-- ==== Sys2Proof/Machine/Publish.lean ====
section
/-!
DEFINITION. PUBLISH: the checks of a staged image, its relocation and its measurement (07_system_isa R207-R209), with
SHA-256 as FIPS 180-4 gives it.
-/

namespace Sys2Proof.Machine

open Sys2Proof

/-! ## SHA-256 -/

namespace Sha

/-- The first n primes. -/
def primes : Nat → List Nat
  | 0 => []
  | n + 1 =>
    let ps := primes n
    let next := (List.range 320).find? fun p => decide (2 ≤ p) && ps.all fun q => decide (q < p) && p % q != 0
    ps ++ [next.getD 0]

/-- The largest r with r to the power e at most x, by bisection on 40 bits. -/
def root (e x : Nat) : Nat :=
  (List.range 40).foldl (fun r k => let t := r + 2 ^ (39 - k); if t ^ e ≤ x then t else r) 0

/-- The first 32 bits of the fractional part of the e-th root of a prime. -/
def frac (e p : Nat) : BitVec 32 := BitVec.ofNat 32 (root e (p * 2 ^ (32 * e)))

def initial : List (BitVec 32) := (primes 8).map (frac 2)
def rounds : List (BitVec 32) := (primes 64).map (frac 3)

def rotr (x : BitVec 32) (n : Nat) : BitVec 32 := x.rotateRight n

/-- The message schedule: the words of a block, newest first, extended to 64. -/
def schedule : Nat → List (BitVec 32) → List (BitVec 32)
  | 0, w => w
  | n + 1, w =>
    let g (k : Nat) : BitVec 32 := w.getD (k - 1) 0
    let s0 := rotr (g 15) 7 ^^^ rotr (g 15) 18 ^^^ (g 15 >>> 3)
    let s1 := rotr (g 2) 17 ^^^ rotr (g 2) 19 ^^^ (g 2 >>> 10)
    schedule n ((g 16 + s0 + g 7 + s1) :: w)

/-- One round on the eight working words. -/
def round (h : List (BitVec 32)) (kw : BitVec 32) : List (BitVec 32) :=
  match h with
  | [a, b, c, d, e, f, g, hh] =>
    let s1 := rotr e 6 ^^^ rotr e 11 ^^^ rotr e 25
    let ch := (e &&& f) ^^^ (~~~e &&& g)
    let t1 := hh + s1 + ch + kw
    let s0 := rotr a 2 ^^^ rotr a 13 ^^^ rotr a 22
    let maj := (a &&& b) ^^^ (a &&& c) ^^^ (b &&& c)
    [t1 + s0 + maj, a, b, c, d + t1, e, f, g]
  | x => x

/-- A big-endian word of four bytes. -/
def beWord (bs : List Byte) : BitVec 32 := bs.foldl (fun (x : BitVec 32) b => (x <<< 8) ||| b.setWidth 32) 0

/-- The words of a block of 64 bytes, newest first. -/
def blockWords (bs : List Byte) : List (BitVec 32) := ((List.range 16).map fun i => beWord ((bs.drop (4 * i)).take 4)).reverse

/-- Compress one block. -/
def compress (h : List (BitVec 32)) (bs : List Byte) : List (BitVec 32) :=
  let w := (schedule 48 (blockWords bs)).reverse
  let out := (rounds.zip w).foldl (fun h kw => round h (kw.1 + kw.2)) h
  (h.zip out).map fun x => x.1 + x.2

/-- Padding: one bit, zeros, and the length in bits. -/
def pad (bs : List Byte) : List Byte :=
  let n := bs.length
  bs ++ [0x80] ++ List.replicate ((119 - n % 64) % 64) 0 ++ ((toBytes 8 (BitVec.ofNat 64 (8 * n))).reverse)

/-- Compress the blocks of a padded message. -/
def blocks : Nat → List (BitVec 32) → List Byte → List (BitVec 32)
  | 0, h, _ => h
  | n + 1, h, bs => blocks n (compress h bs) (bs.drop 64)

/-- The 32 bytes of the digest of a message. -/
def digest (bs : List Byte) : List Byte :=
  let p := pad bs
  (blocks (p.length / 64) initial p).flatMap fun w => (toBytes 4 w).reverse

end Sha

/-! ## The staged image (R207) -/

/-- A staged image: the five words of its descriptor, the reserved ones, and its bytes. -/
structure Image where
  codelen : Nat
  tablen : Nat
  entry : Nat
  owner : Nat
  rellen : Nat
  reserved : Bool
  words : List Word
  code : List Byte
  tables : List Byte
  rels : List Byte

/-- A 64-bit word of a list of bytes. -/
def wordAt (bs : List Byte) (k : Nat) : Nat := (ofBytes 64 ((bs.drop (8 * k)).take 8)).toNat

/-- The image a descriptor and the bytes after it make. -/
def Image.of (ws : List Word) (body : List Byte) : Image :=
  let w (k : Nat) : Nat := (ws.getD k 0).toNat
  { codelen := w 0, tablen := w 1, entry := w 2, owner := w 3 % 256, rellen := w 4
    reserved := decide (w 3 < 256) && w 5 == 0 && w 6 == 0 && w 7 == 0
    words := ws.take 5
    code := body.take (w 0), tables := (body.drop (w 0)).take (w 1), rels := (body.drop (w 0 + w 1)).take (w 4) }

/-- The sizes of check 0x01 (R208). -/
def sizesOk (ws : List Word) : Bool :=
  let w (k : Nat) : Nat := (ws.getD k 0).toNat
  decide (0 < w 0) && decide (w 0 ≤ 2 ^ 24) && w 0 % 32 == 0 && decide (w 1 ≤ 2 ^ 20) && w 1 % 8 == 0 && decide (w 4 ≤ 2 ^ 16) && w 4 % 8 == 0

/-- One step of the scan from offset 0: an instruction start, its length, and what decodes there (R208). -/
structure Start where
  off : Nat
  len : Nat
  instr : Except Reject Instr

/-- The starts of a code image, and the offset of a sequence that crosses a fetch block or ends past the code. -/
def scan : Nat → Nat → List Byte → List Start × Option Nat
  | 0, _, _ => ([], none)
  | fuel + 1, off, bs =>
    match bs with
    | [] => ([], none)
    | b :: _ =>
      let n := lenBytes (b.setWidth 2)
      if 32 < off % 32 + n ∨ bs.length < n then ([], some off)
      else
        let w : BitVec 128 := ofBytes 128 (bs.take n)
        let i : Except Reject Instr :=
          if w = 3 then .ok .fill else if w.extractLsb' 0 2 = 3 then .error .badFill else (Raw.unpack w).decode
        let r := scan fuel (off + n) (bs.drop n)
        ({ off := off, len := n, instr := i } :: r.1, r.2)

/-- Whether the body of a REP fails R80: its instructions must follow in the code and be allowed in a body. -/
def repFails : Nat → List Start → Bool
  | 0, _ => false
  | _ + 1, [] => true
  | n + 1, x :: xs =>
    match x.instr with
    | .ok .fill => repFails (n + 1) xs
    | .ok i => bodyExcluded i || repFails n xs
    | .error _ => true

/-- Check 0x03: the first start whose encoding or REP body fails. -/
def illegalStart : List Start → Option Nat
  | [] => none
  | x :: xs =>
    match x.instr with
    | .error _ => some x.off
    | .ok (.rep _ n _ _) => if repFails (n.toNat + 1) xs then some x.off else illegalStart xs
    | .ok _ => illegalStart xs

/-- Check 0x04: the first privileged operation (R31). -/
def privilegedStart (xs : List Start) : Option Nat :=
  (xs.find? fun x => match x.instr with
    | .ok i => i.need != .none
    | .error _ => false).map (·.off)

/-- The target of a branch as an offset, for check 0x05. -/
def branchTarget (off : Nat) : Instr → Option Word
  | .br _ o => some (BitVec.ofNat 64 off + o.bytes)
  | .call _ _ o => some (BitVec.ofNat 64 off + o.bytes)
  | .loop _ _ o => some (BitVec.ofNat 64 off + (o.signExtend 64 <<< 2))
  | _ => none

/-- Whether an offset is an instruction start. -/
def isStart (xs : List Start) (n : Nat) : Bool := xs.any fun x => x.off == n

/-- Check 0x05: the first branch whose target is no instruction start. -/
def badBranch (xs : List Start) : Option Nat :=
  (xs.find? fun x => match x.instr with
    | .ok i => match branchTarget x.off i with
      | some t => !isStart xs t.toNat
      | none => false
    | .error _ => false).map (·.off)

/-- Whether an offset is the start of a 128-bit MOVI. -/
def isLongMovi (xs : List Start) (n : Nat) : Bool :=
  xs.any fun x => x.off == n && (match x.instr with
    | .ok (.movi _ _ (.imm64 _)) => true
    | _ => false)

/-- Check 0x09: the first bad relocation entry, by its number. -/
def badRelocation (im : Image) (xs : List Start) : Option Nat :=
  (List.range (im.rellen / 8)).find? fun k =>
    let e := wordAt im.rels k
    decide (2 ^ 32 ≤ e) || !isLongMovi xs e || decide (im.codelen + im.tablen ≤ wordAt (im.code.drop e) 1)

/-- The checks 0x02 to 0x09 of R208 in their order: the code and VALUE of the first that fails. -/
def Image.check (im : Image) : Option (Nat × Nat) :=
  let sc := scan (im.codelen / 4 + 1) 0 im.code
  let xs := sc.1
  match sc.2, illegalStart xs, (if im.owner = 0 then privilegedStart xs else none), badBranch xs with
  | some o, _, _, _ => some (2, o)
  | none, some o, _, _ => some (3, o)
  | none, none, some o, _ => some (4, o)
  | none, none, none, some o => some (5, o)
  | none, none, none, none =>
    match (List.range (im.tablen / 8)).find? fun k => !isStart xs (wordAt im.tables k) with
    | some k => some (6, im.codelen + 8 * k)
    | none =>
      if !isStart xs im.entry then some (7, im.entry)
      else (badRelocation im xs).map fun k => (9, im.codelen + im.tablen + 8 * k)

/-- Replace a 64-bit word in a list of bytes. -/
def putWord (bs : List Byte) (off : Nat) (x : Word) : List Byte := bs.take off ++ toBytes 8 x ++ bs.drop (off + 8)

/-- The object's bytes at a base (R209): table entries become absolute, the named MOVIs take the base. -/
def Image.relocate (im : Image) (base : Word) : List Byte :=
  let code := ((List.range (im.rellen / 8)).map (wordAt im.rels)).eraseDups.foldl (fun bs e =>
    putWord bs (e + 8) (BitVec.ofNat 64 (wordAt (im.code.drop e) 1) + base)) im.code
  code ++ (List.range (im.tablen / 8)).flatMap fun k => toBytes 8 (BitVec.ofNat 64 (wordAt im.tables k) + base)

/-- The measurement (R209). -/
def Image.measure (im : Image) : List Byte := Sha.digest (im.words.flatMap (toBytes 8) ++ im.code ++ im.tables ++ im.rels)

namespace State

/-- The address system software gives the n-th object. -/
def baseOf (n : Nat) : Nat := 0x100000000 + 32 * (Config.objectBase n).val

/-- Where the next object would be mapped and kept, when it leaves the others alone (R208 check 0x08, R209). -/
def objectRoom (s : State) (len : Nat) : Option (Nat × Nat) :=
  let n := s.objects.length
  let base := baseOf n
  if (s.objects.all fun o => decide (base + len ≤ o.base) || decide (o.base + o.len ≤ base)) = true then some (base, n * 2 ^ 25)
  else none

/-- What a PUBLISH of an image answers: its rejection, or the object (R208, R209). -/
def publishImage (s : State) (tenant : Nat) (mayOwn : Bool) (im : Image) : Except (Nat × Nat) (CodeObj × List Byte) :=
  if mayOwn = false ∨ im.reserved = false then .error (1, 0)
  else match im.check with
    | some e => .error e
    | none => match s.objectRoom (im.codelen + im.tablen) with
      | none => .error (8, 0)
      | some (base, store) =>
        .ok ({ base := base, store := store, len := im.codelen + im.tablen, tenant := tenant, keep := im.owner
               hash := ofBytes 256 im.measure }, im.relocate (BitVec.ofNat 64 base))

/-- Map an object. -/
def addObject (s : State) (o : CodeObj) (bytes : List Byte) : State :=
  { s with mem := Mem.writeBytes s.mem (Config.objectStore + o.store) bytes, objects := s.objects ++ [o] }

/-- Who may publish for an owner (R207): the issuing level. -/
def mayOwn (s : State) (owner : Nat) : Bool :=
  match s.core.priv.toNat with
  | 0 => owner == 0
  | 1 => owner == 0 || owner == s.currentKeep
  | _ => true

/-- The 8-byte words of a staging buffer. -/
def stagingElems (a : Word) (off n : Nat) : List Elem :=
  (List.range (n / 8)).map fun k => { va := a + BitVec.ofNat 64 (off + 8 * k), n := 8 }

/-- The status of a rejected image (R209). -/
def rejection (c v : Nat) : Word := BitVec.ofNat 64 (c * 2 ^ 56 + v % 2 ^ 48)

/-- PUBLISH once the implied FENCE is over. -/
def publish (s : State) (d : SReg) (a c : Word) (store : Bool) : Res :=
  (s.loadElems (stagingElems a 0 64)).run s fun (ws, s) =>
    if sizesOk ws = false then .done ((s.count 78 1).setReg d (rejection 1 0))
    else
      let total := ((ws.getD 0 0).toNat + (ws.getD 1 0).toNat + (ws.getD 4 0).toNat)
      (s.loadElems (stagingElems a 64 total)).run s fun (bs, s) =>
        let im := Image.of ws (bs.flatMap (toBytes 8))
        match s.publishImage s.core.tenant (s.mayOwn im.owner) im with
        | .error (e, v) => .done ((s.count 78 1).setReg d (rejection e v))
        | .ok (o, bytes) =>
          let finish (s : State) : Res := .done (((s.addObject o bytes).count 79 1).setReg d (BitVec.ofNat 64 o.base))
          if store then
            (State.aligned c 8).run s fun _ =>
              s.storeElems ((List.range 4).map fun k =>
                { va := c + BitVec.ofNat 64 (8 * k), n := 8, x := o.hash.extractLsb' (64 * k) 64 }) finish
          else finish s

end State

/-- PUBLISH (R207-R209). -/
def execPublish (d a c : SReg) (s : State) : Out :=
  instrAll (.publish d a c) (fun s =>
    let x := s.reg a
    if x &&& 0x3F ≠ 0 then .trap { code := Cause.misalign, tval := x } s
    else if s.fenced 0x1F = false then .wait (.fence 0x1F true) s
    else (s.acquire (s.fenceTs 0x1F)).publish d x (s.reg c) (c != 0)) s

end Sys2Proof.Machine
end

_ _ _ _

• Aim of the task:
Only the lines from the start of the material through the line containing "def initial : List" should be repeated, and they should be repeated exactly.

• Answer area:
-- ==== Sys2Proof/Machine/Publish.lean ====
section
/-!
DEFINITION. PUBLISH: the checks of a staged image, its relocation and its measurement (07_system_isa R207-R209), with
SHA-256 as FIPS 180-4 gives it.
-/

namespace Sys2Proof.Machine

open Sys2Proof

/-! ## SHA-256 -/

namespace Sha

/-- The first n primes. -/
def primes : Nat → List Nat
  | 0 => []
  | n + 1 =>
    let ps := primes n
    let next := (List.range 320).find? fun p => decide (2 ≤ p) && ps.all fun q => decide (q < p) && p % q != 0
    ps ++ [next.getD 0]

/-- The largest r with r to the power e at most x, by bisection on 40 bits. -/
def root (e x : Nat) : Nat :=
  (List.range 40).foldl (fun r k => let t := r + 2 ^ (39 - k); if t ^ e ≤ x then t else r) 0

/-- The first 32 bits of the fractional part of the e-th root of a prime. -/
def frac (e p : Nat) : BitVec 32 := BitVec.ofNat 32 (root e (p * 2 ^ (32 * e)))

def initial : List (BitVec 32) := (primes 8).map (frac 2)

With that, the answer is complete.